System Design: Distributed Web Crawler (1,000 Heterogeneous Workers)
Context
You are asked to design a production-grade web crawler that begins from a single seed URL and scales across 1,000 heterogeneous devices acting as distributed crawl workers. Devices vary in CPU, memory, network quality, and reliability. The system must be safe, polite, and resilient.

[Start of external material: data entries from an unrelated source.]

/-- A verified firmware image (R399). -/
def acceptFirmware (e : Engine) (p : Packet) (o : List Byte) : Engine :=
  let x := p.target
  let e1 := showSlot (maskBit (putSlot e x o true) Reg.SEC_FW_FAIL x false) x
  let e2 := if e1.reg Reg.SEC_FW_TRIAL = 1 ∧ e1.reg Reg.SEC_FW_NEXT = x then endTrial e1 else e1
  (e2.raise Src.fwDone x).complete p .ok

/-- The owner key held, its state and its digest as SEC_STAT and SEC_OWNKEY show them (R401). -/
def showOwner (state : Nat) (key : List Byte) (e : Engine) : Engine :=
  let d := if key.isEmpty then [] else digest64 key
  let ws : List (Fld × Nat) := (Reg.SEC_STAT_OWNER, state) :: (List.range 16).map (fun i => (Reg.SEC_OWNKEY_DIG i, leAt d (4 * i) 4))
  { e with regs := e.regs.puts ws, sec := { e.sec with ownerKey := key } }

/-- An owner key comes into force; none clears it (R401 to R404). -/
def setOwner (e : Engine) (key : List Byte) : Engine :=
  let e1 := showOwner (b2n (!key.isEmpty)) key e
  if key.isEmpty then e1 else e1.raise Src.owner (leAt (digest64 key) 0 4)

/-- The owner key that the journal holds comes into force at a start-up. LOST, where `lost` says that its record failed, stays until an owner
reset (R401; assumption 130). -/
def restoreOwner (lost : Bool) (e : Engine) : Engine :=
  if lost ∨ e.reg Reg.SEC_STAT_OWNER = 2 then showOwner 2 [] e
  else showOwner (b2n (!e.mem.journal.owner.isEmpty)) e.mem.journal.owner e

/-- A verified claim waits for CONFIRM (R402). -/
def acceptClaim (e : Engine) (p : Packet) (o : List Byte) : Engine :=
  if e.st ≠ stSafe ∨ e.reg Reg.SEC_STAT_OWNER ≠ 0 then e.complete p (.state e.st)
  else { e with sec := { e.sec with claim := some ⟨p.ring, p.tag, p.notify, (objBody o).take 64⟩ } }

/-- An owner reset (R404). -/
def acceptReset (e : Engine) (p : Packet) : Engine :=
  if e.st ≠ stSafe then e.complete p (.state e.st)
  else (journalSync (removeBits ((removeBundle (setOwner e [])).setReg Reg.SEC_KEEPVER_VER 0))).complete p .ok

/-- The TYPE a function carries. -/
def typeOf (op : Nat) : Nat :=
  if op = 0x1312 then 1 else if op = 0x0610 then 2 else if op = 0x0C10 then 3 else if op = 0x1012 then 4 else if op = 0x1316 then 5
  else if op = 0x1317 then 6 else 7

/-- SC0 ends a verification (R394, R395). -/
def endVerify (e : Engine) (v : Verif) : Engine :=
  let cause := objFail e (typeOf v.op) false v.obj
  let e1 := recordVerify e v.obj cause
  if cause ≠ 0 then e1.complete v.p .sig
  else match typeOf v.op with
  | 1 => acceptFirmware e1 v.p v.obj
  | 2 => acceptBundle e1 v.p v.obj
  | 3 => acceptBits e1 v.p v.obj
  | 4 => acceptRepair e1 v.p v.obj
  | 5 => acceptClaim e1 v.p v.obj
  | 6 => (journalSync (setOwner e1 ((objBody v.obj).take 64))).complete v.p .ok
  | _ => acceptReset e1 v.p

/-- VERIFICATION_END: the verification under way ends (R395). -/
def execVerificationEnd (s : State) : Host.Outcome State Fault Refusal :=
  match s.eng.sec.verifs with
  | [] => .next s
  | v :: vs => .next { s with eng := endVerify { s.eng with sec := { s.eng.sec with verifs := vs } } v }

/-- TRANSFER_TIMEOUT: a transfer without a packet for 10 s is abandoned (R396). -/
def execTransferTimeout (op : Nat) (s : State) : Host.Outcome State Fault Refusal :=
  if (xferOf s.eng op).isSome then .next { s with eng := (closeXfer s.eng op).raise Src.xferLost op } else .next s

/-! ### Measurements and reports (R408, R409) -/

/-- A measurement: 64 zero bytes where the item is absent. -/
def measure (bs : List Byte) : List Byte := if bs.isEmpty then leBytes 64 0 else digest64 bs

/-- The input of M_MENU. -/
def menuInput (e : Engine) : List Byte :=
  (List.range 512).flatMap (fun i => (List.range 16).flatMap (fun w => leBytes 4 (e.act (condFld i w))))
    ++ (List.range 64).flatMap (fun j => leBytes 4 (imageWord e.active (0x0A01000 + 0x10 * j)))
    ++ leBytes 4 (imageWord e.active 0x0A00000) ++ leBytes 4 (imageWord e.active 0x0A00004)
    ++ (List.range 16).flatMap (fun n => leBytes 4 (imageWord e.active ((Reg.MNU_ICFG_BUSY n).key / 32)))

/-- The input of M_SPIRE. -/
def spireInput (e : Engine) : List Byte :=
  let words : Nat → Nat → Nat → List Byte := fun tab lo n => (List.range n).flatMap (fun i => leBytes 4 (e.act (tabFld tab (lo + i) 32 0)))
  leBytes 4 (e.act Reg.SPR_CTL_I)
    ++ (List.range 32).flatMap (fun k => leBytes 4 (4 * e.act (Reg.SPR_CENTRY_PC k)) ++ leBytes 4 (bit (e.reg Reg.SPR_RUN_MASK) k)
        ++ words tImem (16384 * k) 16384 ++ words tDmem (16384 * k) 16384)
    ++ words tProg 0 524288

/-- The body of a report (Table 19.6), which is also its start: the measurement set of the crossing being created. -/
def reportBody (e : Engine) (nonce : List Byte) : List Byte :=
  [0x41, 0x51, 0x41, 0x54] ++ leBytes 2 1 ++ leBytes 1 e.st ++ leBytes 1 (e.reg Reg.SEC_FW_SLOT + 2 * e.reg Reg.SEC_FW_TRIAL)
    ++ leBytes 8 serialNo ++ leBytes 8 e.stampNow ++ nonce ++ leBytes 4 (objVer (slotObj e (e.reg Reg.SEC_FW_SLOT)))
    ++ leBytes 1 (e.reg Reg.SEC_FLOOR_FLOOR) ++ leBytes 1 (e.reg Reg.SEC_STAT_OWNER) ++ leBytes 2 0
    ++ measure (slotObj e (e.reg Reg.SEC_FW_SLOT)) ++ measure e.keep.object ++ measure (menuInput e) ++ measure (spireInput e)
    ++ measure e.sec.bits ++ (if e.sec.ownerKey.isEmpty then leBytes 64 0 else digest64 e.sec.ownerKey)
    ++ leBytes 4 (e.reg Reg.SEC_KEEPVER_VER) ++ leBytes 60 0

/-- SC0 starts the report that is due first, if it has not. -/
def startReport (e : Engine) : Engine := match e.sec.reports with
  | [] => e
  | r :: rs => if r.body.isEmpty then { e with sec := { e.sec with reports := { r with body := reportBody e r.nonce } :: rs } } else e

/-- ATTEST. -/
def fnAttest : Fn :=
  { op := 0x1310, kind := .action, noApply := true, inFault := true, right := fun _ => rightSecure, len := lenIs 32
    range := fun _ p => firstBad [(p.target == 0, 7)], align := fun p => firstBad [(p.arg 0 % 8 == 0, 8)] }

/-- GET_CERT. -/
def fnGetCert : Fn :=
  { op := 0x1311, kind := .action, noApply := true, inFault := true, right := fun _ => rightSecure
    range := fun _ p => firstBad [(p.target == 0, 7)], align := fun p => firstBad [(p.arg 0 % 8 == 0, 8)] }

/-- ATTEST (R409): reports are made one at a time. -/
def execAttest (p : Packet) (s : State) : Host.Outcome State Fault Refusal :=
  let e1 := runAsync fnAttest noExtra (fun e p =>
    startReport { e with sec := { e.sec with reports := e.sec.reports ++ [⟨p.ring, p.tag, p.notify, p.arg64 0, p.payload, []⟩] } }) p s.eng
  .next { s with eng := e1 }

/-- ATTEST_REPORT_DONE: the report and its signature are written after `ms` milliseconds; the next report starts (R409). -/
def execAttestReportDone (ms : Nat) (s : State) : Host.Outcome State Fault Refusal :=
  match s.eng.sec.reports with
  | [] => .next s
  | r :: rs =>
    let e := s.eng
    let e1 := Engine.post { e with sec := { e.sec with reports := rs } } r.addr (r.body ++ reportSig e r.body)
    let e2 := (e1.bump Reg.SEC_ATTCNT_COUNT).setReg Reg.SEC_ATTMAX_MS (max (e.reg Reg.SEC_ATTMAX_MS) (min ms 65535))
    .next { s with eng := startReport ((e2.completeAt r.ring r.tag r.notify .ok e2.cxNow).raise Src.attDone 0) }

/-- GET_CERT (R407). -/
def execGetCert (p : Packet) (s : State) : Host.Outcome State Fault Refusal :=
  .next { s with eng := runAction fnGetCert noExtra (fun e p => e.post (p.arg64 0) certObj) p s.eng }

/-! ### Objects delivered (R171, R309, R363, R399, R402 to R404) -/

/-- INSTALL_BUNDLE: SAFE, ARMED or HOLD, and SAFE only while TIM is unlocked (R171). -/
def bundleState (e : Engine) (_ : Packet) : Option Status :=
  if e.st = stSafe ∨ (e.locked ∧ (e.st = stArmed ∨ e.st = stHold)) then none else some (.state e.st)

/-- LOAD_BITSTREAM: SAFE, or while TIM is unlocked (R309). -/
def bitsState (e : Engine) (_ : Packet) : Option Status := if e.st = stSafe ∨ !e.locked then none else some (.state e.st)

/-- FW_UPDATE to the running slot (R399). -/
def fwState (e : Engine) (p : Packet) : Option Status :=
  if e.st = stBoot then some (.state e.st) else if p.target = e.reg Reg.SEC_FW_SLOT then some (.range 7) else none

/-- OWNER_CLAIM: SAFE, and UNOWNED (R402). -/
def claimState (e : Engine) (_ : Packet) : Option Status :=
  if e.st = stSafe ∧ e.reg Reg.SEC_STAT_OWNER = 0 then none else some (.state e.st)

/-- Every state but BOOT and FAULT. -/
def upState (e : Engine) (_ : Packet) : Option Status := if e.st = stBoot ∨ e.st = stFault then some (.state e.st) else none

/-- INSTALL_BUNDLE (R171, R172, R396). -/
def execInstallBundle (p : Packet) (s : State) : Host.Outcome State Fault Refusal :=
  .next { s with eng := runXfer (fnXfer 0x0610 1) bundleState p s.eng }

/-- LOAD_BITSTREAM (R309, R396). -/
def execLoadBitstream (p : Packet) (s : State) : Host.Outcome State Fault Refusal :=
  .next { s with eng := runXfer (fnXfer 0x0C10 1) bitsState p s.eng }

/-- REPAIR (R363, R396). -/
def execRepair (p : Packet) (s : State) : Host.Outcome State Fault Refusal :=
  .next { s with eng := runXfer (fnXfer 0x1012 1) safeOnly p s.eng }

/-- FW_UPDATE (R396, R399). -/
def execFwUpdate (p : Packet) (s : State) : Host.Outcome State Fault Refusal :=
  .next { s with eng := runXfer (fnXfer 0x1312 2) fwState p s.eng }

/-- Context 0 only. -/
def zeroOnly (_ : Engine) (p : Packet) : Option Nat := notOwn p.ctx 0

/-- OWNER_CLAIM (R396, R402, R410). -/
def execOwnerClaim (p : Packet) (s : State) : Host.Outcome State Fault Refusal :=
  .next { s with eng := runXfer { fnXfer 0x1316 1 with owner := zeroOnly } claimState p s.eng }

/-- OWNER_HANDOVER (R396, R403). -/
def execOwnerHandover (p : Packet) (s : State) : Host.Outcome State Fault Refusal :=
  .next { s with eng := runXfer (fnXfer 0x1317 1) upState p s.eng }

/-- OWNER_RESET (R396, R404, R410). -/
def execOwnerReset (p : Packet) (s : State) : Host.Outcome State Fault Refusal :=
  .next { s with eng := runXfer { fnXfer 0x1318 1 with owner := zeroOnly } safeOnly p s.eng }

/-- OWNER_CLAIM_CONFIRM: the operator types CONFIRM (R402). -/
def execOwnerClaimConfirm (s : State) : Host.Outcome State Fault Refusal :=
  match s.eng.sec.claim with
  | none => .next s
  | some c =>
    let e1 := journalSync (setOwner { s.eng with sec := { s.eng.sec with claim := none } } c.key)
    .next { s with eng := e1.completeAt c.ring c.tag c.notify .ok e1.cxNow }

/-- OWNER_CLAIM_TIMEOUT: no CONFIRM within 60 s (R402). -/
def execOwnerClaimTimeout (s : State) : Host.Outcome State Fault Refusal :=
  match s.eng.sec.claim with
  | none => .next s
  | some c =>
    let e1 : Engine := { s.eng with sec := { s.eng.sec with claim := none } }
    .next { s with eng := e1.completeAt c.ring c.tag c.notify .timeout e1.cxNow }

/-! ### Firmware commands (R399, R400) -/

/-- FW_ACTIVATE: the slot is valid and not marked failed. -/
def fnFwActivate : Fn :=
  { op := 0x1313, kind := .action, noApply := true, right := fun _ => rightSecure
    range := fun e p => firstBad [(decide (p.target < 2) && tbit (e.reg Reg.SEC_FW_VALID) p.target && !tbit (e.reg Reg.SEC_FW_FAIL) p.target, 7)] }

/-- FW_CONFIRM. -/
def fnFwConfirm : Fn :=
  { op := 0x1314, kind := .action, noApply := true, right := fun _ => rightSecure, range := fun _ p => firstBad [(p.target == 0, 7)] }

/-- The running slot is NEXT. -/
def confirmState (e : Engine) (_ : Packet) : Option Status :=
  if e.reg Reg.SEC_FW_SLOT = e.reg Reg.SEC_FW_NEXT then none else some (.state e.st)

/-- RAISE_FLOOR. -/
def fnRaiseFloor : Fn :=
  { op := 0x1315, kind := .action, noApply := true, right := fun _ => rightSecure, range := fun _ p => firstBad [(p.target == 0, 7)] }

/-- The SVN of the running image. -/
def runningSvn (e : Engine) : Nat := e.reg (if e.reg Reg.SEC_FW_SLOT = 0 then Reg.SEC_SVN_A else Reg.SEC_SVN_B)

/-- SAFE, no trial, and the running SVN above FLOOR (R400). -/
def floorState (e : Engine) (_ : Packet) : Option Status :=
  if e.st = stSafe ∧ e.reg Reg.SEC_FW_TRIAL = 0 ∧ e.reg Reg.SEC_FLOOR_FLOOR < runningSvn e then none else some (.state e.st)

/-- FLOOR takes the running SVN; the other slot is not valid where it lies below (R400). -/
def actRaiseFloor (e : Engine) (_ : Packet) : Engine :=
  let v := runningSvn e
  let o := 1 - e.reg Reg.SEC_FW_SLOT
  let svn := e.reg (if o = 0 then Reg.SEC_SVN_A else Reg.SEC_SVN_B)
  let e1 := e.setReg Reg.SEC_FLOOR_FLOOR v
  (if svn < v then maskBit e1 Reg.SEC_FW_VALID o false else e1).raise Src.floor v

/-- FW_ACTIVATE (R399). -/
def execFwActivate (p : Packet) (s : State) : Host.Outcome State Fault Refusal :=
  let e1 := runAction fnFwActivate noExtra (fun e p =>
    ((e.setReg Reg.SEC_FW_NEXT p.target).setReg Reg.SEC_FW_TRIAL 1).setReg Reg.SEC_FW_TRIED 0) p s.eng
  .next { s with eng := e1 }

/-- FW_CONFIRM (R399). -/
def execFwConfirm (p : Packet) (s : State) : Host.Outcome State Fault Refusal :=
  .next { s with eng := runAction fnFwConfirm confirmState (fun e _ => endTrial e) p s.eng }

/-- RAISE_FLOOR (R400). -/
def execRaiseFloor (p : Packet) (s : State) : Host.Outcome State Fault Refusal :=
  .next { s with eng := runAction fnRaiseFloor floorState actRaiseFloor p s.eng }

end Sys2Proof.Machine
end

Assume: managed devices under your control; cross-Internet crawling; a long-running "campaign" that can be paused/resumed; and a need for near-real-time visibility into progress.
Requirements
Design the system covering the following:
-
URL frontier partitioning and deduplication
-
URL canonicalization; per-host/domain sharding; preventing duplicate enqueues; revisit policies.
-
Politeness policies
-
robots.txt parsing and caching; honoring crawl-delay and disallow rules; per-host/domain rate limiting and concurrency.
-
Prioritization
-
How URLs are ranked (depth, freshness, host/domain fairness, heuristics).
-
Retry strategy and content deduplication
-
Transient vs permanent errors; backoff; redirect handling; exact and near-duplicate content detection.
-
Failure handling and idempotency
-
Worker crashes; leases; replay; idempotent writes; dead-letter queues.
-
Coordination, work assignment, backpressure, and fetch semantics
-
Consistent hashing and/or queues; worker capability awareness; backpressure signaling; exactly-once vs at-least-once effects.
-
Storage schemas
-
Fetched pages and blobs; metadata and link graph; robots cache; frontier persistence.
-
Monitoring, alerting, and debugging
-
Metrics, logs, traces; per-host dashboards; sampling and replay.
-
Capacity planning
-
Estimating throughput, bandwidth, and storage; formulas and a concrete example.
-
Safety controls
-
Global and per-host limits; allow/block lists; legal/regulatory controls; kill-switches.
-
External APIs and data models
-
Enqueueing new URLs; querying status; fetching results.
Deliverables
-
High-level architecture with core components and data flows.
-
Algorithms/policies for the items above.
-
API shapes and data models (concise JSON examples are fine).
-
Back-of-the-envelope capacity estimates with assumptions.
-
Explicit assumptions and guardrails.